In the case of Tibbett this is not likely to happen and what you have here is an example of the baritone that Francis Robinson described as :"One of the greatest singing actors that America has produced". I think that we may safely extend that description beyond America.Incidentally "Eri Tu" was one of the audition pieces that got him a contract at the Met. I have hundreds of examples of this aria and you can't get much better.


----------



## JCarmel

I think that there must be some kind of a technical issue there...or else too great a recourse to the vino between 'waxings?!'


----------



## Revenant

babsC said:


> It is many years since I fell in Love with Boris Christoff. I would have loved to see him perform. His was one of my very first LP's.
> 
> I am no expert but he was wonderful I thought.


A fine actor too. One of my first recorded operas was the original mono (1955?) Cluytens recording of Faust. Some deprecated his French pronounciation and what they perceived as his over the top characterization.

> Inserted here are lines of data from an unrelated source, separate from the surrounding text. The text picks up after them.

-- ==== Sys2Proof/Laws/Pool.lean ====
section
/-! SUPPORT. What a posting does, said once: the place and the order of a record on each list, and the number of slots
(R142, R146 to R149, R155). -/

namespace Sys2Proof.Machine

theorem perm_insertTail (x : Posted) (ys : List Posted) : (insertTail x ys).Perm (x :: ys) := by
  induction ys with
  | nil => exact List.Perm.refl _
  | cons y ys ih =>
    unfold insertTail; split
    · exact (ih.cons y).trans (List.Perm.swap x y ys)
    · exact List.Perm.refl _

theorem perm_insertFront (x : Posted) (ys : List Posted) : (insertFront x ys).Perm (x :: ys) := by
  induction ys with
  | nil => exact List.Perm.refl _
  | cons y ys ih =>
    unfold insertFront; split
    · exact (ih.cons y).trans (List.Perm.swap x y ys)
    · exact List.Perm.refl _

theorem mem_insertTail {x y : Posted} {ys : List Posted} : y ∈ insertTail x ys ↔ y = x ∨ y ∈ ys := by
  rw [(perm_insertTail x ys).mem_iff, List.mem_cons]

theorem mem_insertFront {x y : Posted} {ys : List Posted} : y ∈ insertFront x ys ↔ y = x ∨ y ∈ ys := by
  rw [(perm_insertFront x ys).mem_iff, List.mem_cons]

theorem length_insertTail (x : Posted) (ys : List Posted) : (insertTail x ys).length = ys.length + 1 := by
  rw [(perm_insertTail x ys).length_eq, List.length_cons]

/-- A posting keeps the order of levels (R146). -/
theorem sorted_insertTail (x : Posted) {ys : List Posted} (h : ys.Pairwise (fun a b => b.record.level ≤ a.record.level)) :
    (insertTail x ys).Pairwise (fun a b => b.record.level ≤ a.record.level) := by
  induction ys with
  | nil => simp [insertTail]
  | cons y ys ih =>
    obtain ⟨h1, h2⟩ := List.pairwise_cons.mp h
    unfold insertTail; split
    · next hle =>
      refine List.pairwise_cons.mpr ⟨fun z hz => ?_, ih h2⟩
      rcases mem_insertTail.mp hz with rfl | hz
      · exact hle
      · exact h1 z hz
    · next hle =>
      refine List.pairwise_cons.mpr ⟨fun z hz => ?_, h⟩
      rcases List.mem_cons.mp hz with rfl | hz
      · omega
      · have := h1 z hz; omega

/-- An un-taking keeps the order of levels (R152). -/
theorem sorted_insertFront (x : Posted) {ys : List Posted} (h : ys.Pairwise (fun a b => b.record.level ≤ a.record.level)) :
    (insertFront x ys).Pairwise (fun a b => b.record.level ≤ a.record.level) := by
  induction ys with
  | nil => simp [insertFront]
  | cons y ys ih =>
    obtain ⟨h1, h2⟩ := List.pairwise_cons.mp h
    unfold insertFront; split
    · next hle =>
      refine List.pairwise_cons.mpr ⟨fun z hz => ?_, ih h2⟩
      rcases mem_insertFront.mp hz with rfl | hz
      · omega
      · exact h1 z hz
    · next hle =>
      refine List.pairwise_cons.mpr ⟨fun z hz => ?_, h⟩
      rcases List.mem_cons.mp hz with rfl | hz
      · omega
      · have := h1 z hz; omega

/-- Within its level a posted record stands last, and other levels keep their records (R146). -/
theorem level_insertTail (x : Posted) {ys : List Posted} (h : ys.Pairwise (fun a b => b.record.level ≤ a.record.level))
    (k : Nat) : (insertTail x ys).filter (fun z => decide (z.record.level = k)) =
      ys.filter (fun z => decide (z.record.level = k)) ++ if x.record.level = k then [x] else [] := by
  induction ys with
  | nil => by_cases e : x.record.level = k <;> simp [insertTail, e]
  | cons y ys ih =>
    obtain ⟨h1, h2⟩ := List.pairwise_cons.mp h
    unfold insertTail; split
    · rw [List.filter_cons, List.filter_cons, ih h2]
      split <;> simp
    · next hle =>
      by_cases e : x.record.level = k
      · have hn : (y :: ys).filter (fun z => decide (z.record.level = k)) = [] := by
          refine List.filter_eq_nil_iff.mpr (fun z hz => ?_)
          simp only [decide_eq_true_eq]
          rcases List.mem_cons.mp hz with rfl | hz
          · omega
          · have := h1 z hz; omega
        rw [List.filter_cons, hn]; simp [e]
      · rw [List.filter_cons]; simp [e]

/-- Within its level an un-taken record stands first, and other levels keep their records (R152). -/
theorem level_insertFront (x : Posted) {ys : List Posted} (h : ys.Pairwise (fun a b => b.record.level ≤ a.record.level))
    (k : Nat) : (insertFront x ys).filter (fun z => decide (z.record.level = k)) =
      (if x.record.level = k then [x] else []) ++ ys.filter (fun z => decide (z.record.level = k)) := by
  induction ys with
  | nil => by_cases e : x.record.level = k <;> simp [insertFront, e]
  | cons y ys ih =>
    obtain ⟨h1, h2⟩ := List.pairwise_cons.mp h
    unfold insertFront; split
    · next hle =>
      rw [List.filter_cons, List.filter_cons, ih h2]
      by_cases e : x.record.level = k
      · have : y.record.level ≠ k := by omega
        simp [this, e]
      · simp [e]
    · by_cases e : x.record.level = k <;> simp [List.filter_cons, e]

/-! ## Port K (R147, R148) -/

/-- The whole of a Port K posting: with a slot to be had the record is the newest of the list, and only the oldest may
have been evicted; with none the list is empty, the record is dropped and OVERFLOW is set. -/
theorem State.postK_cases (s : State) (b : Body) :
    (∃ n : Nat, (s.postK b).listK.getLast? = some ⟨n, ⟨0, false, b⟩⟩ ∧ (s.postK b).portK = s.portK) ∨
    (s.free = [] ∧ s.listK = [] ∧ s.postK b = s.latch .k evOverflow) := by
  have key : ∀ t : State, t.portK = s.portK → (∀ n rest, t.free = n :: rest → ∃ m : Nat,
      (t.placeK b).listK.getLast? = some ⟨m, ⟨0, false, b⟩⟩ ∧ (t.placeK b).portK = s.portK) := by
    intro t ht n rest h
    refine ⟨n, ?_, ?_⟩ <;> simp [State.placeK, h, ht]
  have hev : ∀ t : State, t.listK ≠ [] → ∃ n rest, t.evictK.free = n :: rest := by
    intro t ht
    match hl : t.listK with
    | [] => exact absurd hl ht
    | x :: xs =>
      simp only [State.evictK, hl]
      match t.free with
      | [] => exact ⟨x.slot, [], rfl⟩
      | a :: r => exact ⟨a, r ++ [x.slot], rfl⟩
  have hpk : ∀ t : State, t.evictK.portK = t.portK := by
    intro t; unfold State.evictK; split <;> rfl
  unfold State.postK
  extract_lets s1 s2
  have hs1 : s1.portK = s.portK := by show (ite _ _ _ : State).portK = _; split <;> simp [hpk]
  have hs2 : s2.portK = s.portK := by show (ite _ _ _ : State).portK = _; split <;> simp [hpk, hs1]
  match hf : s2.free with
  | n :: rest => exact .inl (key s2 hs2 n rest hf)
  | [] =>
    right
    have h1 : s1.free = [] := by
      by_contra hne
      have : s2 = s1 := if_neg hne
      exact hne (this ▸ hf)
    have h2 : s2 = s1.evictK := if_pos h1
    have h3 : s1.listK = [] := by
      by_contra hne
      obtain ⟨n, rest, e⟩ := hev s1 hne
      rw [h2, e] at hf; simp at hf
    have h4 : s1 = s := by
      by_cases hc : Config.listKCapacity ≤ s.listK.length
      · have e : s1 = s.evictK := if_pos hc
        have hne : s.listK ≠ [] := by
          intro a; rw [a] at hc; simp [Config.listKCapacity] at hc
        obtain ⟨n, rest, e'⟩ := hev s hne
        rw [e, e'] at h1; simp at h1
      · exact if_neg hc
    rw [h4] at h1 h3
    refine ⟨h1, h3, ?_⟩
    have e : s2 = s := by rw [h2, h4]; simp [State.evictK, h3]
    rw [e]; simp [State.placeK, h1]

theorem State.postK_listN (s : State) (b : Body) : (s.postK b).listN = s.listN := by
  have e : ∀ t : State, t.evictK.listN = t.listN := by intro t; unfold State.evictK; split <;> rfl
  have p : ∀ t : State, (t.placeK b).listN = t.listN := by
    intro t; unfold State.placeK; split
    · rfl
    · simp
  unfold State.postK; dsimp only
  split <;> split <;> simp [e, p]

/-- A posting keeps the Port K list within 32 records (R147). -/
theorem State.postK_length (s : State) (b : Body) (h : s.listK.length ≤ 32) : (s.postK b).listK.length ≤ 32 := by
  have e : ∀ t : State, t.evictK.listK.length = t.listK.length - 1 := by
    intro t; unfold State.evictK; split
    · next h => simp [h]
    · next h => simp [h]
  have p : ∀ t : State, (t.placeK b).listK.length ≤ t.listK.length + 1 := by
    intro t; unfold State.placeK; split <;> simp
  unfold State.postK; extract_lets s1 s2
  have h1 : s1.listK.length ≤ 31 := by
    by_cases hc : Config.listKCapacity ≤ s.listK.length
    · have : s1 = s.evictK := if_pos hc
      rw [this, e]; omega
    · have : s1 = s := if_neg hc
      rw [this]; simp only [Config.listKCapacity] at hc; omega
  have h2 : s2.listK.length ≤ 31 := by
    by_cases hc : s1.free = []
    · have : s2 = s1.evictK := if_pos hc
      rw [this, e]; omega
    · have : s2 = s1 := if_neg hc
      rw [this]; exact h1
  have := p s2
  omega

/-! ## Port N (R149, R155) -/

/-- The whole of a posting from the free list (R149). -/
theorem State.postFree_cases (s : State) (k : Kind) (b : Body) :
    (∃ n rest, s.free = n :: rest ∧
      s.postFree k b = { s with free := rest, listN := insertTail ⟨n, ⟨(s.level k).val, s.clockSet, b⟩⟩ s.listN }) ∨
    (s.free = [] ∧ s.postFree k b = s.latch .n evOverflow) := by
  unfold State.postFree; split
  · next n rest h => exact .inl ⟨n, rest, h, rfl⟩
  · next h => exact .inr ⟨h, rfl⟩

/-- The whole of the generation of a notice, by the steps of R155. -/
theorem State.notice_cases (s : State) (sub : Subject) (b : NoticeBody) :
    ((s.level b.kind = 0 ∨ s.suppressed sub b.kind = true) ∧ s.notice sub b = s) ∨
    (s.level b.kind ≠ 0 ∧ s.suppressed sub b.kind = false ∧
      s.notice sub b = s.postFree b.kind (.notice sub s.minute s.second b)) := by
  unfold State.notice; split
  · next h => exact .inl ⟨.inl h, rfl⟩
  · next h =>
    split
    · next h' => exact .inl ⟨.inr h', rfl⟩
    · next h' => exact .inr ⟨h, by simpa using h', rfl⟩

theorem State.postFree_listK (s : State) (k : Kind) (b : Body) : (s.postFree k b).listK = s.listK := by
  rcases s.postFree_cases k b with ⟨n, rest, _, e⟩ | ⟨_, e⟩ <;> rw [e]; simp

theorem State.notice_listK (s : State) (sub : Subject) (b : NoticeBody) : (s.notice sub b).listK = s.listK := by
  rcases s.notice_cases sub b with ⟨_, e⟩ | ⟨_, _, e⟩ <;> rw [e]
  exact s.postFree_listK _ _

/-- A notice keeps every posted record. -/
theorem State.mem_notice {s : State} {sub : Subject} {b : NoticeBody} {x : Posted} (h : x ∈ s.listN) :
    x ∈ (s.notice sub b).listN := by
  rcases s.notice_cases sub b with ⟨_, e⟩ | ⟨_, _, e⟩ <;> rw [e]
  · exact h
  · rcases s.postFree_cases b.kind (.notice sub s.minute s.second b) with ⟨n, rest, _, e⟩ | ⟨_, e⟩ <;> rw [e]
    · exact mem_insertTail.mpr (.inr h)
    · simpa using h

/-- A notice whose kind has a level, that nothing suppresses and for which a slot is free, is posted (R155). -/
theorem State.notice_posts {s : State} {sub : Subject} {b : NoticeBody} {n : Nat} {rest : List Nat}
    (h : s.level b.kind ≠ 0) (hs : s.suppressed sub b.kind = false) (hf : s.free = n :: rest) :
    s.notice sub b = { s with
      free := rest
      listN := insertTail ⟨n, ⟨(s.level b.kind).val, s.clockSet, .notice sub s.minute s.second b⟩⟩ s.listN } := by
  rcases s.notice_cases sub b with ⟨a, _⟩ | ⟨_, _, e⟩
  · exact absurd a (by simp [h, hs])
  · rcases s.postFree_cases b.kind (.notice sub s.minute s.second b) with ⟨m, r, hm, e'⟩ | ⟨hn, _⟩
    · rw [hf] at hm
      obtain ⟨rfl, rfl⟩ := List.cons.inj hm
      rw [e, e']
    · rw [hf] at hn; exact absurd hn (List.cons_ne_nil _ _)

/-- A kind that is not tied to a dock or a line is never suppressed (R156). -/
theorem State.suppressed_of_not_tied (s : State) (sub : Subject) {k : Kind} (h : k.tied = false) :
    s.suppressed sub k = false := by
  simp [State.suppressed, h]

end Sys2Proof.Machine
end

But those people 1. were just trying to show that they know French and that they're precious and, 2. didn't take into consideration that playing a devil from hell may justify a bit of perfervid thespianism. If you haven't already, catch his video clip of the death of Boris from a 1950s TV show. Still the best Boris, along with Mark Reizen, imo.


----------



## deggial

moody said:


> This is perfect but I'm suspicious regarding the transfer speed.


might well be. The interpretation is lovely.


----------



## schigolch

*Giuseppe Campanari* (1855-1927) was born in Venice, and as a child he was a cello performer prodigy, being a member of the La Scala orchestra as a seventeen years old teenager. However, his real love was singing and he debuted in 1880, in the Verdian "Ballo". He kept both jobs during some time, until he finally decided to be a full time singer. His debut at the MET was in 1894, singing Il Conte di Luna, with Tamagno's Manrico. He sang more than 200 performances in New York, until his retirement, in 1912.

Before this retirement, he recorded some arias for Victor, of which we can hear a rather inward-looking performance of "Eri tu":






Or this rather more energetic rendition of Faust's "Dio Possente":


----------



## schigolch

*Mario Ancona* (1860-1931) was born in Livorno. He debuted relatively late, at 29 years old, singing Massenet's _Le Roi de Lahore_. However, his was a very swift and complete success. Three years later, in 1892, he was singing at the premiere of _Pagliacci_, as Silvio, under the baton of Arturo Toscanini. He was also a favourite of the Covent Garden, and the MET. He retired in 1916.

His main repertory was Verdi and Puccini, with the typical Belcanto baritone roles (Riccardo, Enrico), some Mozart (Figaro, Don Giovanni) and even some Wagner (Telramund, Hans Sachs,... sung in Italian), with the occasional French opera, mostly sung in Italian too.

Ancona's voice was magnificent. Very masculine and beautiful, with velvety overtones, uniform in all the range, fluid singing, very secure top notes until A3,... On the weak side, he was not the most imaginative of singers.

Let's hear Ancona in this exciting performance of "O de' verd' anni miei"






Arguably his most famous recording, singing with Enrico Caruso:


----------



## schigolch

*Giuseppe Bellantoni's* (1880 - 1946) first big success took place at Teatro Carlo Felice, in Genoa, singing Amonasro in 1907. From there he went to La Scala and other important theaters outside Italy, like Madrid or Buenos Aires. He retired in 1925, and his last years were rather sad, having being ruined in the Great Depression.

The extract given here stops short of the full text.